A failed embedding would simply result in a document that never shows up in search, which makes debugging difficult.

V2 makes document state explicit in the schema.

The new columns

status

status TEXT NOT NULL DEFAULT 'READY'

This column tracks where a document is in its lifecycle.

The system uses three values:

PENDING — document saved, embedding not generated yet.
READY — embedding generated successfully.
FAILED — embedding request failed.

The default value is READY.

This might look strange at first, but it keeps the migration safe for existing rows.
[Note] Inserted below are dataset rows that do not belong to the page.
/-! Loads -/

theorem State.foldl_mem {α : Type} (f : State → α → State) (h : ∀ s a, (f s a).mem = s.mem) (l : List α) (s : State) :
    (l.foldl f s).mem = s.mem := by
  induction l generalizing s with
  | nil => rfl
  | cons a l ih => rw [List.foldl_cons, ih, h]

theorem notePiece_keeps (p : Acc) (va : Word) (x : Translation) (q : Request) (bs : List Byte) :
    Keeps State.memWf (notePiece p va x q bs) := by
  unfold notePiece
  have h (w : Word) := keeps_update (f := fun s : State =>
    (List.range (w.extractLsb' 0 8).toNat).foldl
      (fun t _ => t.noteTransfer (t.singleRequest p x bs.length) (t.pieceCells x bs) none)
      (s.notePiece p va x q bs none))
    fun s => (State.foldl_mem _ (by intros; rfl) _ _).trans (s.notePiece_mem p va x q bs none)
  split
  · exact Keeps.bind draw_keeps h
  · exact Keeps.bind (Keeps.pure _) h

/-- A record of a transfer changes nothing else. -/
theorem State.noteWord_frame (s : State) (o : Bool) (q : Request) (a : Nat) (d : List Host.Cell) (e : Option BusError) :
    { s.noteWord o q a d e with transfers := s.transfers } = s := rfl

theorem State.notePiece_frame (s : State) (p : Acc) (va : Word) (x : Translation) (q : Request) (bs : List Byte)
    (e : Option BusError) : { s.notePiece p va x q bs e with transfers := s.transfers } = s := rfl

theorem readBytes_keeps (q : Request) (x : Translation) (n : Nat) : Keeps State.memWf (readBytes q x n) := by
  induction n with
  | zero => exact Keeps.pure _
  | succ n ih =>
    exact Keeps.bind ih fun _ => Keeps.bind (Keeps.look _) fun _ => Keeps.bind (readExternal_keeps _ _) fun _ => Keeps.pure _

theorem readBus_keeps (p : Acc) (va : Word) (x : Translation) (n : Nat) : Keeps State.memWf (readBus p va x n) := by
  unfold readBus
  refine Keeps.bind (Keeps.look _) fun q => Keeps.bind (Keeps.look _) fun e => ?_
  cases e with
  | none =>
    exact Keeps.bind (readBytes_keeps _ _ _) fun bs => Keeps.bind (notePiece_keeps _ _ _ _ _) fun _ => Keeps.pure _
  | some e =>
    refine Keeps.bind (keeps_update fun s => by simp) fun _ => ?_
    dsimp only
    split
    · exact Keeps.bind (keeps_update fun s => rfl) fun _ => Keeps.bind (reportError_keeps _ _ _ _) fun _ => Keeps.pure _
    · exact Keeps.bind (reportError_keeps _ _ _ _) fun _ => Keeps.pure _

theorem readFill_keeps (p : Acc) (va mva : Word) (x : Translation) (n : Nat) :
    Keeps State.memWf (readFill p va mva x n) := by
  unfold readFill
  refine Keeps.bind (Keeps.look _) fun e => ?_
  cases e with
  | none => exact Keeps.bind (fillLine_keeps _ _ _ _) fun l => Keeps.bind (Keeps.look _) fun _ => Keeps.pure _
  | some e =>
    exact Keeps.bind (keeps_update fun s => rfl) fun _ => Keeps.bind (reportError_keeps _ _ _ _) fun _ => Keeps.pure _

theorem readRouted_keeps (p : Acc) (va : Word) (x : Translation) (n : Nat) :
    Keeps State.memWf (readRouted p va x n) := by
  unfold readRouted
  have tcm (data : Bool) : Keeps State.memWf (some <$> readTcm data x n) := Keeps.bind (Keeps.look _) fun _ => Keeps.pure _
  refine Keeps.bind (Keeps.look _) fun mva => Keeps.bind (Keeps.look _) fun data => ?_
  split
  · exact tcm true
  · refine Keeps.bind (cachedLine_keeps _ _ _) fun hit => Keeps.bind (heldLine_keeps _ _ _) fun held => ?_
    cases held with
    | some l => exact Keeps.bind (Keeps.look _) fun _ => Keeps.pure _
    | none =>
      refine Keeps.bind (Keeps.look _) fun instr => ?_
      split
      · exact tcm false
      · refine Keeps.bind (Keeps.look _) fun fills => ?_
        split
        · exact readFill_keeps _ _ _ _ _
        · exact readBus_keeps _ _ _ _

theorem openBytes_keeps (n : Nat) : Keeps State.memWf (openBytes n) := by
  induction n with
  | zero => exact Keeps.pure _
  | succ n ih => exact Keeps.bind draw_keeps fun _ => Keeps.bind ih fun _ => Keeps.pure _

theorem pieceState_keeps (p : Acc) (va : Word) (n : Nat) :
    Keeps State.memWf (update fun s => (s.noteWatch p va n).notePast p va) := keeps_update fun s => by simp

/-- A load of a piece keeps the canonical form, the write-back of a line that makes room included. -/
theorem readPiece_keeps (p : Acc) (va : Word) (n : Nat) (u : Bool) : Keeps State.memWf (readPiece p va n u) := by
  unfold readPiece
  refine Keeps.bind (pieceState_keeps p va n) fun _ => Keeps.bind (translateData_keeps p va u) fun x => ?_
  refine Keeps.bind (checkEndianness_keeps n) fun _ => Keeps.bind (readRouted_keeps p va x n) fun r => ?_
  cases r with
  | some bs => exact Keeps.pure _
  | none => exact Keeps.bind (openBytes_keeps n) fun _ => Keeps.pure _

theorem readSplit_keeps (p : Acc) (va : Word) (n : Nat) : Keeps State.memWf (readSplit p va n) := by
  induction n generalizing va with
  | zero => exact Keeps.pure _
  | succ n ih =>
    exact Keeps.bind (readPiece_keeps _ _ _ _) fun _ => Keeps.bind dmaInterval_keeps fun _ => Keeps.bind (ih _) fun _ =>
      Keeps.pure _

/-- A load of a byte, halfword or word keeps the canonical form. -/
theorem memRead_keeps (p : Acc) (a : Word) (n : Nat) : Keeps State.memWf (memRead p a n) := by
  unfold memRead
  refine Keeps.bind (alignData_keeps p a) fun r => ?_
  obtain ⟨b, split⟩ := r
  cases split with
  | true =>
    exact Keeps.bind (checkEndianness_keeps n) fun _ => Keeps.bind (readSplit_keeps _ _ _) fun _ =>
      Keeps.bind (Keeps.look _) fun _ => Keeps.pure _
  | false =>
    exact Keeps.bind (readPiece_keeps _ _ _ _) fun _ => Keeps.bind (Keeps.look _) fun _ => Keeps.pure _
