theorem vectorArithmetic_scalar (hs : s.strideDefined = true) (hv : s.isScalar p d = true) :
    vectorArithmetic p op base d n m s =
      .ok ((), (s.iterated p op base (fun _ => d) (fun _ => n) (fun _ => m) 0 1).next) := by
  obtain ⟨go, h⟩ := iterate_scalar (s := s) (p := p) (op := op) (d := d) (n := n) (m := m) base
  rw [vectorArithmetic_eq base hu hx hs, exec_bind_ok (shortVector_scalar hv h), advance_run]

theorem vectorArithmetic_shape (hs : s.strideDefined = true) (hv : s.isScalar p d = false)
    (hb : p.bank < s.vectorLength * s.vectorStride) :
    vectorArithmetic p op base d n m s = .error (.refused .vfpVectorShape) := by
  rw [vectorArithmetic_eq base hu hx hs, exec_bind_error (shortVector_shape _ _ _ _ hv (.inr hb))]

theorem vectorArithmetic_clash (hs : s.strideDefined = true) (hv : s.isScalar p d = false)
    (hb : s.vectorLength * s.vectorStride ≤ p.bank) (hc : s.vectorClash p (op != .sqrt) d n m) :
    vectorArithmetic p op base d n m s = .error (.refused .vfpVectorOverlap) := by
  rw [vectorArithmetic_eq base hu hx hs, exec_bind_error (shortVector_clash hv hs hb hc)]

theorem vectorArithmetic_vector (hs : s.strideDefined = true) (hv : s.isScalar p d = false)
    (hb : s.vectorLength * s.vectorStride ≤ p.bank) (hc : ¬s.vectorClash p (op != .sqrt) d n m) :
    vectorArithmetic p op base d n m s = .ok ((), (s.iterated p op base (p.at s.vectorStride · d)
      (p.at s.vectorStride · n) (p.last s.vectorStride m) 0 s.vectorLength).next) := by
  rw [vectorArithmetic_eq base hu hx hs,
    exec_bind_ok ((shortVector_runs hv hs hb hc).trans (vectorFrom_iterate p op base _ d n m _ 0 s)), advance_run]

end

/-! Moves -/

/-- A move depends on what it does to the values of registers only. -/
theorem vectorMove_congr {f g : DWord → DWord} (h : ∀ (t : State) r, f (t.fp p r) = g (t.fp p r)) :
    vectorMove p f d m = vectorMove p g d m := by
  have body : moveOne p f = moveOne p g := by
    funext d n m k
    simp only [moveOne, h]
  rw [vectorMove, vectorMove, body]

section

variable (f : DWord → DWord) (hu : s.vfpUsable p.isDouble = true) (hv : s.isScalar p d = false)
include hu hv

theorem vectorMove_shape (hs : s.strideDefined = false ∨ p.bank < s.vectorLength * s.vectorStride) :
    vectorMove p f d m s = .error (.refused .vfpVectorShape) := by
  rw [vectorMove, exec_bind_ok (vfpReady_run hu), exec_bind_error (shortVector_shape _ _ _ _ hv hs)]

variable (hs : s.strideDefined = true) (hb : s.vectorLength * s.vectorStride ≤ p.bank)
include hs hb

theorem vectorMove_clash (hc : s.vectorClash p false d m m) :
    vectorMove p f d m s = .error (.refused .vfpVectorOverlap) := by
  rw [vectorMove, exec_bind_ok (vfpReady_run hu), exec_bind_error (shortVector_clash hv hs hb hc)]

theorem vectorMove_vector (hc : ¬s.vectorClash p false d m m) : vectorMove p f d m s =
    .ok ((), ((List.range s.vectorLength).foldl (fun t i => t.setFp p (p.at s.vectorStride i d)
      (f (t.fp p (p.last s.vectorStride m i)))) s).next) := by
  rw [vectorMove, exec_bind_ok (vfpReady_run hu),
    exec_bind_ok ((shortVector_runs hv hs hb hc).trans (vectorFrom_move p f _ d m m _ 0 s)), advance_run,
    List.range_eq_range']

end

end

end Sys2Proof.Machine

namespace Sys2Proof.Machine

/-! The results of VfpArithmeticResults -/

section

variable {p : Prec} {scr : Word} {n m v : DWord}

theorem Prec.isInf_flush (p : Prec) (scr : Word) (v : DWord) : p.isInf (p.flush scr v) = p.isInf v := by
  cases h : p.isSubnormal v
  · rw [Prec.flush_of_not_subnormal scr h]
  · rw [Prec.isInf, Prec.isInf, Prec.classOf_flush]
    simp only [Prec.isSubnormal, beq_iff_eq] at h
    split <;> simp [h]

/-- A flushed number is zero where it was zero or subnormal. -/
theorem Prec.isZero_flush (h : p.isSubnormal v = true → flushMode scr = true) :
    p.isZero (p.flush scr v) = (p.isZero v || p.isSubnormal v) := by
  cases hs : p.isSubnormal v
  · rw [Prec.flush_of_not_subnormal scr hs, Bool.or_false]
  · rw [Prec.flush_of_subnormal (h hs) hs, Prec.isZero_zero, Bool.or_true]

/-- A zero or a subnormal number times an infinity: flushed, a zero times an infinity. -/
def Prec.nilTimesInf (p : Prec) (n m : DWord) : Bool :=
  (p.isInf n && (p.isZero m || p.isSubnormal m)) || ((p.isZero n || p.isSubnormal n) && p.isInf m)

theorem Prec.zeroTimesInf_flush (hn : p.isSubnormal n = true → flushMode scr = true)
    (hm : p.isSubnormal m = true → flushMode scr = true) :
    p.zeroTimesInf (p.flush scr n) (p.flush scr m) = p.nilTimesInf n m := by
  rw [Prec.zeroTimesInf, Prec.isZero_flush hn, Prec.isZero_flush hm, Prec.isInf_flush, Prec.isInf_flush, Bool.or_comm,
    Prec.nilTimesInf]

theorem Prec.mul_of_zeroTimesInf {mode : Rounding} (hn : p.isNan n = false) (hm : p.isNan m = false)
    (h : p.zeroTimesInf n m = true) : p.mul mode n m = invalid p :=
  (if_neg (by simp [hn, hm])).trans (if_pos h)

theorem Prec.nan_eq (p : Prec) : p.nan = if p = .single then 0x7FC00000#64 else 0x7FF8000000000000#64 := by
  cases p <;> rfl
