-- ==== Sys2Proof/Machine/Dispatch.lean ====
section
/-! DEFINITION. The dispatch: one arm per command of spec/30_encoding.md R72, one meaning per arm. -/

namespace Sys2Proof.Machine

def exec (i : Instr) (s : State) : Host.Outcome State Fault Refusal :=
  match i with
  | .b2bits => Sys2Proof.Machine.execB2bits s
  | .bits2b => Sys2Proof.Machine.execBits2b s
  | .parAdd => Sys2Proof.Machine.execParAdd s
  | .parChk => Sys2Proof.Machine.execParChk s
  | .crcAdd => Sys2Proof.Machine.execCrcAdd s
  | .crcChk => Sys2Proof.Machine.execCrcChk s
  | .hamEnc => Sys2Proof.Machine.execHamEnc s
  | .hamDec => Sys2Proof.Machine.execHamDec s
  | .split => Sys2Proof.Machine.execSplit s
  | .wrapCnt => Sys2Proof.Machine.execWrapCnt s
  | .frmCnt => Sys2Proof.Machine.execFrmCnt s
  | .dfrCnt => Sys2Proof.Machine.execDfrCnt s
  | .wrapStf => Sys2Proof.Machine.execWrapStf s
  | .frmStf => Sys2Proof.Machine.execFrmStf s
  | .dfrStf => Sys2Proof.Machine.execDfrStf s
  | .nrzMod => Sys2Proof.Machine.execNrzMod s
  | .nrzDem => Sys2Proof.Machine.execNrzDem s
  | .manMod => Sys2Proof.Machine.execManMod s
  | .manDem => Sys2Proof.Machine.execManDem s
  | .amiMod => Sys2Proof.Machine.execAmiMod s
  | .amiDem => Sys2Proof.Machine.execAmiDem s
  | .askMod => Sys2Proof.Machine.execAskMod s
  | .askDem => Sys2Proof.Machine.execAskDem s
  | .fskMod => Sys2Proof.Machine.execFskMod s
  | .fskDem => Sys2Proof.Machine.execFskDem s
  | .qamMod => Sys2Proof.Machine.execQamMod s
  | .qamDem => Sys2Proof.Machine.execQamDem s
  | .injOne => Sys2Proof.Machine.execInjOne s
  | .injRnd => Sys2Proof.Machine.execInjRnd s
  | .tx => Sys2Proof.Machine.execTx s
  | .rx => Sys2Proof.Machine.execRx s

end Sys2Proof.Machine
end

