-- ==== Sys2Proof/Certificates/Slice0/Obligations.lean ====
section
/-! DEFINITION. The statements for the provers. Each says which rules of spec/ it formalises; where a statement rests on a
choice of the model, its docstring names the log entry. Numbers such as 0x110 are STATUS words: bits [3:0] ERR, bit 4 CHK,
5 DETFAIL, 6 CORRECTED, 7 CORRFAIL, 8 DONE (R35). -/

open Sys2Proof Sys2Proof.Machine

/-! ## Encoding -/

/-- R72, R76: exactly the 31 words of the table decode, each to its command; and every command's word decodes to it.
-/
def Obligations.DecodeIsTheOpcodeTable : Prop :=
  (∀ (w : Word) (i : Instr), decode w = .ok i ↔ (w, i) ∈ [
    (0x00000001#32, Instr.b2bits), (0x00000002#32, Instr.bits2b),
    (0x00000010#32, Instr.parAdd), (0x00000011#32, Instr.parChk), (0x00000012#32, Instr.crcAdd),
    (0x00000013#32, Instr.crcChk), (0x00000014#32, Instr.hamEnc), (0x00000015#32, Instr.hamDec),
    (0x00000020#32, Instr.split), (0x00000021#32, Instr.wrapCnt), (0x00000022#32, Instr.frmCnt),
    (0x00000023#32, Instr.dfrCnt), (0x00000024#32, Instr.wrapStf), (0x00000025#32, Instr.frmStf),
    (0x00000026#32, Instr.dfrStf),
    (0x00000030#32, Instr.nrzMod), (0x00000031#32, Instr.nrzDem), (0x00000032#32, Instr.manMod),
    (0x00000033#32, Instr.manDem), (0x00000034#32, Instr.amiMod), (0x00000035#32, Instr.amiDem),
    (0x00000040#32, Instr.askMod), (0x00000041#32, Instr.askDem), (0x00000042#32, Instr.fskMod),
    (0x00000043#32, Instr.fskDem), (0x00000044#32, Instr.qamMod), (0x00000045#32, Instr.qamDem),
    (0x00000050#32, Instr.injOne), (0x00000051#32, Instr.injRnd), (0x00000058#32, Instr.tx),
    (0x00000059#32, Instr.rx)]) ∧
  (∀ w i, decode w = .ok i ↔ w = encode i)

/-- R70, R72: one word of each family, written out bit by bit, decodes to its command; and two words that differ from
a command's in one bit do not decode. -/
def Obligations.DecodeOfWrittenWords : Prop :=
  decode 0b00000000000000000000000000000001#32 = .ok .b2bits ∧
  decode 0b00000000000000000000000000010010#32 = .ok .crcAdd ∧
  decode 0b00000000000000000000000000100110#32 = .ok .dfrStf ∧
  decode 0b00000000000000000000000000110101#32 = .ok .amiDem ∧
  decode 0b00000000000000000000000001000010#32 = .ok .fskMod ∧
  decode 0b00000000000000000000000001011000#32 = .ok .tx ∧
  decode 0b00000000000000000000000101011000#32 = .error (.nonzeroHighBits 0x158#32) ∧
  decode 0b00000000000000000000000000000011#32 = .error (.unknownOpcode 3)

/-- R71, R74: a write to CMD of any word but the 31 raises ConfigurationError and changes only STATUS; the all-zero
and the all-ones word are among them. That the write is counted in the model's field epoch is the model's choice (log
4). -/
def Obligations.IllegalWordChangesOnlyStatus : Prop :=
  (∀ (w : Word) (s : State), (∀ i, w ≠ encode i) →
    act (.writeWord 0 w) s = .next { s with status := 0x101#32, epoch := s.epoch + 1 }) ∧
  (∀ i, encode i ≠ 0#32 ∧ encode i ≠ BitVec.allOnes 32)

/-! ## Steps, the register port, the buffers -/

/-- R34, R60 (the queue of host actions is the model's, log 1): where the next host action writes a command's word to
CMD, the step is that command run on the state without the action and with one more host write counted (log 4). So it
is in the state withFetchWord makes. -/
def Obligations.StepRunsTheDecodedCommand : Prop :=
  (∀ (s : State) (w : Word) (i : Instr) (rest : List HostAction),
    s.hostq = .writeWord 0 w :: rest → decode w = .ok i →
    step s = exec i { s with hostq := rest, epoch := s.epoch + 1 }) ∧
  (∀ (s : State) (nbits w : Nat) (i : Instr), decodeTableWord nbits w = some i →
    step (s.withFetchWord nbits w) = exec i { s with epoch := s.epoch + 1 })

/-- R270 and the model's queue of host actions (log 1, log 8, log 10): with no host action pending the state stays;
otherwise the oldest is taken from the queue and carried out. A reset applied by the host gives every register and
buffer its reset value; what it leaves of the model's own fields is the model's choice. -/
def Obligations.StepTakesTheOldestAction : Prop :=
  ((∀ s : State, s.hostq = [] → step s = .next s) ∧
    (∀ (s : State) (a : HostAction) (rest : List HostAction), s.hostq = a :: rest →
      step s = act a { s with hostq := rest })) ∧
  (∀ s : State, act .reset s = .next { State.reset with
      hostq := s.hostq, rdata := s.rdata, epoch := s.epoch + 1, draws := s.draws, qamMap := s.qamMap })
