/-- V6.10 (on V6.8's signal), V6.11. -/
theorem test_fsk_dem : bo .fskDem { setF with si := fskMod ⟨8, 1, 8, 1, 2⟩ (be 0b10 2) } = some (0x100, [be 0b10 2]) ∧
    bo .fskDem { setF with si := rats [0, 0, 0, 0, 0, 0, 0, 0] } = some (0x100, [be 0b0 1]) := by decide +kernel

/-- V6.14, V6.17. -/
theorem test_qam_mod : (so .qamMod { setQ with bi := be 0b011111 6 }).map (fun r => (r.1, r.2.1)) =
      some (0x100, rats [1, -1, -1, 1, 2, 0, -2, 0]) ∧
    (so .qamMod { setQ with bi := be 0b1 1 }).map (fun r => (r.1, r.2.1)) = some (0x100, rats [-2, 0, 2, 0]) := by
  decide +kernel

/-- V6.20, V6.22. -/
theorem test_qam_dem : bo .qamDem { setQ with si := rats [-2, 0, 2, 0, 0, -2, 0, 2, 0, 2, 0, -2] } =
      some (0x100, [be 0b100101110 9]) ∧
    bo .qamDem { setQ with si := rats [0, 0, 0, 0] } = some (0x100, [be 0b000 3]) := by decide +kernel

/-! ## Pipeline -/

/-- V7.1b, V7.1c. -/
theorem test_inj_one : bo .injOne { onBits hiBits with injpos := some 15 } =
      some (0x100, [be 0b0100100001101000 16]) ∧
    bo .injOne { onBits hiBits with injpos := some 16 } = some (0x101, []) := by decide +kernel

/-- V7.1f, V7.1i. -/
theorem test_inj_rnd : bo .injRnd { onBits (be 0b1011 4) with injmax := some 0 } = some (0x100, [be 0b1011 4]) ∧
    bo .injRnd { onBits [] with injmax := some 2 } = some (0x100, [[]]) := by decide +kernel

/-- V7.5, V7.12. -/
theorem test_tx : bo .tx { setQ with cfg := 0x24, byi := hi } = some (0x100, [be 0x0719874A685C3838 64]) ∧
    bo .tx { setQ with cfg := 0x03, byi := [0x48, 0x69, 0x21] } = some (0x100, [be 0x7E4869007E7E21007E 72]) := by
  decide +kernel

/-- V7.26, V7.22: the stream of V7.5 with bits 10 and 11 flipped, and that of V7.2 with bit 7 flipped. -/
theorem test_rx : byo .rx (onLine 0x24 (flipBit (flipBit (be 0x0719874A685C3838 64) 10) 11)) =
      some (0x163, [0xD8, 0x69]) ∧
    byo .rx (onLine 0x04 (flipBit (be 0x0648694D170E0E 56) 7)) = some (0x102, []) := by decide +kernel

/-! ## Steps -/

/-- A step from a state with a fetched word runs the command and takes the word from the queue. -/
theorem test_step : (match step ((onBits hiBits).withFetchWord 32 0x12) with
    | .next t => some (t.status, t.bo, t.hostq, t.epoch)
    | .fault _ => none
    | .refused _ => none) = some (0x100, [hiBits ++ be 0x4D170E0E 32], [], 1) := by decide +kernel

/-- R21: a write of the read-only STATUS, of a word or of a real number, changes no register; a real number for an
integer register has no meaning (log 9). -/
theorem test_status_writes : act (.writeWord 1 0xFF) setQ = .next { setQ with epoch := 1 } ∧
    act (.writeReal 1 (1/2)) setQ = .next { setQ with epoch := 1 } ∧
    act (.writeReal 2 (1/2)) setQ = .refused (.wrongRegisterType 2) := ⟨rfl, rfl, rfl⟩

/-! ## Witnesses: the hypotheses of the statements can be met -/

/-- 0x158 differs from TX's word in one high bit; it, 0 and all ones are no command's word. -/
theorem witness_IllegalWordChangesOnlyStatus :
    (∀ i, (0x158#32 : Word) ≠ encode i) ∧ (∀ i, (0#32 : Word) ≠ encode i) ∧
    (∀ i, BitVec.allOnes 32 ≠ encode i) := by
  refine ⟨?_, ?_, ?_⟩ <;> intro i <;> cases i <;> decide

theorem witness_StepRunsTheDecodedCommand :
    (State.reset.withFetchWord 32 0x59).hostq = [.writeWord 0 0x59#32] ∧ decode 0x59#32 = .ok .rx ∧
    decodeTableWord 32 0x59 = some .rx := ⟨rfl, rfl, rfl⟩

theorem witness_StepTakesTheOldestAction :
    State.reset.hostq = [] ∧ ({ State.reset with hostq := [.reset] } : State).hostq = [.reset] := ⟨rfl, rfl⟩

/-- The numbers next to the implemented ones, and a register that is set. -/
theorem witness_RegisterPort :
    (0x09 ≤ 0x09 ∧ 0x09 ≤ 0x0F) ∧ (0x09 ≤ 0x0F ∧ 0x0F ≤ 0x0F) ∧ 0x16 ≤ 0x16 ∧
    setQ.sps = some 4#32 ∧ setQ.injpos = some 0#32 ∧ setQ.injmax = some 1#32 ∧ setQ.amp = some 1 ∧
    setQ.fs = some 4 ∧ setQ.fc = some 1 ∧ setF.flo = some 1 ∧ setF.fhi = some 2 :=
  ⟨by decide, by decide, by decide, rfl, rfl, rfl, rfl, rfl, rfl, rfl, rfl⟩

theorem witness_BufferActions : ({ State.reset with bo := [hiBits] } : State).bo[0]? = some hiBits := rfl

/-- A step that writes a register, from a state with every register set. -/
theorem witness_OnlyResetUnsets :
    ∃ s t : State, step s = .next t ∧ (∀ rest, s.hostq ≠ .reset :: rest) ∧ s.sps.isSome ∧ s.injpos.isSome ∧
      s.injmax.isSome ∧ s.amp.isSome ∧ s.fs.isSome ∧ s.fc.isSome ∧ s.flo.isSome ∧ s.fhi.isSome :=
  ⟨{ setQ with flo := some 1, fhi := some 2, hostq := [.writeWord 2 1] }, _, rfl, (by intro r h; cases h),
    rfl, rfl, rfl, rfl, rfl, rfl, rfl, rfl⟩

theorem witness_CommandChangesOnlyItsOutputs : ∃ t, exec .parAdd (onBits hiBits) = .next t := ⟨_, rfl⟩

/-- One command for every row of R251 with an error, the code in STATUS. -/
theorem witness_ErrorTable :
    (byo .bits2b (onBits [true])).map (fun r => statusErr r.1) = some 6 ∧
    (bo .hamDec (onBits (be 0b10110 5))).map (fun r => statusErr r.1) = some 4 ∧
    (bo .nrzDem { setQ with si := rats [1] }).map (fun r => statusErr r.1) = some 5 ∧
    (byo .rx State.reset).map (fun r => statusErr r.1) = some 1 ∧
    (byo .rx (onLine 0 (be 1 8))).map (fun r => statusErr r.1) = some 2 ∧
    (byo .rx (onLine 2 (be 0x021000 24))).map (fun r => statusErr r.1) = some 3 ∧
    (byo .rx (onLine 0x20 (be 0x028010 24))).map (fun r => statusErr r.1) = some 4 ∧
    (byo .rx { onLine 0 [] with sps := some 2, si := rats [1] }).map (fun r => statusErr r.1) = some 5 := by
  decide +kernel

/-- The four aborting codes: 1 and 2 and 5 and 6. -/
theorem witness_AbortingErrorsDeliverNothing :
    (∃ t, exec .split { State.reset with maxpl := 0 } = .next t ∧ statusErr t.status = 1) ∧
    (∃ t, exec .dfrCnt (onBits (be 1 8)) = .next t ∧ statusErr t.status = 2) ∧
    (∃ t, exec .nrzDem { setQ with si := rats [1] } = .next t ∧ statusErr t.status = 5) ∧
    (∃ t, exec .bits2b (onBits [true]) = .next t ∧ statusErr t.status = 6) :=
  ⟨⟨_, rfl, rfl⟩, ⟨_, rfl, rfl⟩, ⟨_, rfl, rfl⟩, ⟨_, rfl, rfl⟩⟩

/-- Two states that differ in STATUS and BO only. -/
theorem witness_OutputsAreNeverRead :
    ∃ s u s' u' : State, sameRegisters s u ∧ sameInputs s u ∧ u.qamMap = s.qamMap ∧ u.draws = s.draws ∧
      u.bo ≠ s.bo ∧ exec .parAdd s = .next s' ∧ exec .parAdd u = .next u' :=
  ⟨onBits hiBits, { onBits hiBits with bo := [[]], status := 1 }, _, _,
    ⟨rfl, rfl, rfl, rfl, rfl, rfl, rfl, rfl, rfl, rfl, rfl, rfl, rfl⟩, ⟨rfl, rfl, rfl, rfl⟩, rfl, rfl,
    (by intro h; cases h), rfl, rfl⟩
When the migration runs on a database that already has documents, those rows need a valid status value.

Using READY assumes existing data already has embeddings, which is the safest assumption.

New documents created after this migration are explicitly set to PENDING by the application before embedding runs.

    PENDING
       ↓
     READY

    PENDING
      ↓
    FAILED

Once embedding becomes a separate step, document state must become part of the schema.

embedding_error

embedding_error TEXT stores the error message when embedding fails.

Most documents will never use this column, so it is nullable.

When a document is in FAILED state, this field makes debugging much easier. Instead of searching through logs, the failure reason is visible directly in the database.

The error stored here might be a network timeout, a rate limited response, or an unexpected payload, whatever the API returned at the time of failure.

embedding_updated_at

embedding_updated_at TIMESTAMPTZ stores the last time the embedding was generated.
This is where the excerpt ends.